Assignment:
When you reach the line in the listing below that contains "else match c.prev with", begin returning lines exactly as written, and stop after the line that contains "names (R179). -/". Return no other lines.

Data under study:

-- ==== Sys2Proof/Machine/Address.lean ====
section
/-! DEFINITION. Addresses: channels and interleave sets (R282-R286), regions and epochs (R389-R394), panel fields (R179), the homes and sets of sectors (R226, R227). -/

namespace Sys2Proof.Machine

open Sys2Proof

/-- Bytes of a channel and of the panel's DRAM (R9, R282). -/
def channelBytes : Nat := 0x90000000
def dramBytes : Nat := 0xD800000000

/-- The logical die whose stack holds a device physical address (R282). -/
def dieOfDpa (dpa : Nat) : Nat := dpa / channelBytes / 16

/-- The slice that owns a device physical address (R283). -/
def sliceOfDpa (dpa : Nat) : Nat := dpa / (2 * channelBytes)

/-- The home die of a sector number, and its owning slice (R226, R257). -/
def homeOf (sector : Nat) : Nat := dieOfDpa (256 * sector)
def ownerSlice (sector : Nat) : Nat := sliceOfDpa (256 * sector)

/-- The 12-bit granary index of a line: segment in [11:10], set in [9:0] (R227). -/
def granIndex (dpa : Nat) : Nat :=
  (dpa >>> 10) % 4096 ^^^ (dpa >>> 22) % 4096 ^^^ (dpa >>> 34) % 64

/-- XOR of the `j`-bit chunks of a line number (R286). -/
def foldChunks (j : Nat) : Nat → Nat → Nat
  | 0, _ => 0
  | n + 1, l => if l = 0 then 0 else (l % 2 ^ j) ^^^ foldChunks j n (l >>> j)

/-- The device physical address of set offset `x` in an interleave set of 2^j channels (R286). -/
def setPlace (chs : List Nat) (x : Nat) : Nat :=
  let j := Nat.log2 chs.length
  let l := x / 1024
  let e := if j = 0 then 0 else foldChunks j 40 l
  chs.getD e 0 * channelBytes + (l >>> j) * 1024 + x % 1024

/-- The set offset that a device physical address has in a set, if the set holds its channel: the inverse of `setPlace`. -/
def setOffset? (chs : List Nat) (dpa : Nat) : Option Nat :=
  let j := Nat.log2 chs.length
  let e := chs.idxOf (dpa / channelBytes)
  if chs.length ≤ e then none
  else
    let o := dpa % channelBytes
    let hi := (o / 1024) <<< j
    let low := if j = 0 then 0 else e ^^^ foldChunks j 40 (hi >>> j)
    some ((hi + low) * 1024 + o % 1024)

/-- The channels of set `n` in a map. -/
def EpochMap.set (m : EpochMap) (n : Nat) : List Nat := (find? m.sets n).getD []

/-- Bytes of a set. -/
def setBytes (chs : List Nat) : Nat := chs.length * channelBytes

/-- The region that holds offset `a` (R390). -/
def EpochMap.region? (m : EpochMap) (a : Nat) : Option Region :=
  m.regions.find? fun r => decide (r.vbase ≤ a) && decide (a < r.vbase + r.size)

/-- The map that an epoch routes under, while that epoch is live (R392, R394). -/
def Comp.mapOf (c : Comp) (e : Byte) : Option EpochMap :=
  if e = c.cur.epoch then some c.cur
  else match c.prev with
    | some m => if m.epoch = e then some m else none
    | none => none

/-- A translated device address: where it lies and how its page is mapped; the composition, region and offset that a refetch
restores it through (a KIND 01 mapping names the region it shares, R485). -/
structure Xlat where
  dpa : Nat
  ro : Bool
  uncached : Bool
  code : Bool
  comp : Nat
  region : Region
  off : Nat
  deriving DecidableEq, Repr

/-- The place behind offset `b` of composition `c`'s current map, through the regions that are themselves shared: its device physical address, and
the composition, region and offset it lies at (R390). -/
def State.sharedPlace (s : State) : Nat → Nat → Nat → Option (Nat × Nat × Region × Nat)
  | 0, _, _ => none
  | n + 1, c, b =>
    match s.comp? c with
    | none => none
    | some y =>
      match y.cur.region? b with
      | none => none
      | some r =>
        if r.shared then s.sharedPlace n r.srcComp (r.srcVbase + (b - r.vbase))
        else some (setPlace (y.cur.set r.set) (r.offset + (b - r.vbase)), c, r, b - r.vbase)

/-- The longest chain of shared regions: every region of every composition. -/
def shareDepth : Nat := 64 * 64

/-- Translate offset `a` of composition `c`'s space on this panel under epoch `e` (R390, R394). -/
def State.translate (s : State) (c : Nat) (e : Byte) (a : Nat) : Option Xlat :=
  match s.comp? c with
  | none => none
  | some x =>
    match x.mapOf e with
    | none => none
    | some m =>
      match m.region? a with
      | none => none
      | some r =>
        if r.shared then
          (s.sharedPlace shareDepth r.srcComp (r.srcVbase + (a - r.vbase))).map fun y =>
            { dpa := y.1, ro := true, uncached := r.uncached, code := r.code, comp := y.2.1, region := y.2.2.1, off := y.2.2.2 }
        else
          some { dpa := setPlace (m.set r.set) (r.offset + (a - r.vbase)), ro := r.ro, uncached := r.uncached, code := r.code,
                 comp := c, region := r, off := a - r.vbase }

/-- What the panel field of a composition address names (R179). -/
inductive PanelField where
  | here | other | nowhere
  deriving DecidableEq, Repr

/-- Decode the panel field for composition `c`. -/
def State.panelField (s : State) (c : Nat) (a : DWord) : PanelField :=
  let p := bits a 59 48
  match s.comp? c with
  | none => .nowhere
  | some x =>
    if bits a 63 60 ≠ 0 then .nowhere
    else
      match s.link.sysAddr, x.span with
      | some (own, _), true => if p = own.toNat then .here else .other
      | some (own, _), false => if p = 0 ∨ p = own.toNat then .here else .nowhere
      | none, _ => if p = 0 then .here else .nowhere

/-- Accesses of the newest epoch to a writable region wait at translation while its move is in the final phase (R400). -/
def Comp.holds (c : Comp) (e : Byte) (r : Region) : Bool :=
  match c.move with
  | some m => decide (m.phase = .final) && decide (e = c.cur.epoch) && decide (m.vbase = r.vbase) && !r.ro
  | none => false

/-- Whether an access through a translation is held (R400). -/
def State.heldAt (s : State) (c : Nat) (e : Byte) (x : Xlat) : Bool :=
  match s.comp? c with
  | some k => decide (x.comp = c) && k.holds e x.region
  | none => false

/-- The replica's place for a read through a read-only region whose home is under reset (R504). -/
def State.replicaOf (s : State) (x : Xlat) : Option Nat :=
  if x.ro ∧ x.region.replica ≠ 0 then
    match s.comp? x.comp with
    | none => none
    | some y =>
      match y.cur.region? x.region.replica with
      | none => none
      | some r => some (setPlace (y.cur.set r.set) (r.offset + x.off))
  else none

/-- A page can be read at its home: the partition is in service, and a read-only page lost in a reset has been refilled (R502, R504). -/
def State.servable (s : State) (x : Xlat) : Bool :=
  s.dieUp (dieOfDpa x.dpa) && !(x.ro && (s.comp? x.comp).any fun y => y.lost.contains (dieOfDpa x.dpa))

/-- The global channels of a slice (R283). -/
def channelsOf (slice : Nat) : List Nat := [2 * slice, 2 * slice + 1]

end Sys2Proof.Machine
end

Answer to the exercise:
  else match c.prev with
    | some m => if m.epoch = e then some m else none
    | none => none

/-- A translated device address: where it lies and how its page is mapped; the composition, region and offset that a refetch
restores it through (a KIND 01 mapping names the region it shares, R485). -/
structure Xlat where
  dpa : Nat
  ro : Bool
  uncached : Bool
  code : Bool
  comp : Nat
  region : Region
  off : Nat
  deriving DecidableEq, Repr

/-- The place behind offset `b` of composition `c`'s current map, through the regions that are themselves shared: its device physical address, and
the composition, region and offset it lies at (R390). -/
def State.sharedPlace (s : State) : Nat → Nat → Nat → Option (Nat × Nat × Region × Nat)
  | 0, _, _ => none
  | n + 1, c, b =>
    match s.comp? c with
    | none => none
    | some y =>
      match y.cur.region? b with
      | none => none
      | some r =>
        if r.shared then s.sharedPlace n r.srcComp (r.srcVbase + (b - r.vbase))
        else some (setPlace (y.cur.set r.set) (r.offset + (b - r.vbase)), c, r, b - r.vbase)

/-- The longest chain of shared regions: every region of every composition. -/
def shareDepth : Nat := 64 * 64

/-- Translate offset `a` of composition `c`'s space on this panel under epoch `e` (R390, R394). -/
def State.translate (s : State) (c : Nat) (e : Byte) (a : Nat) : Option Xlat :=
  match s.comp? c with
  | none => none
  | some x =>
    match x.mapOf e with
    | none => none
    | some m =>
      match m.region? a with
      | none => none
      | some r =>
        if r.shared then
          (s.sharedPlace shareDepth r.srcComp (r.srcVbase + (a - r.vbase))).map fun y =>
            { dpa := y.1, ro := true, uncached := r.uncached, code := r.code, comp := y.2.1, region := y.2.2.1, off := y.2.2.2 }
        else
          some { dpa := setPlace (m.set r.set) (r.offset + (a - r.vbase)), ro := r.ro, uncached := r.uncached, code := r.code,
                 comp := c, region := r, off := a - r.vbase }

/-- What the panel field of a composition address names (R179). -/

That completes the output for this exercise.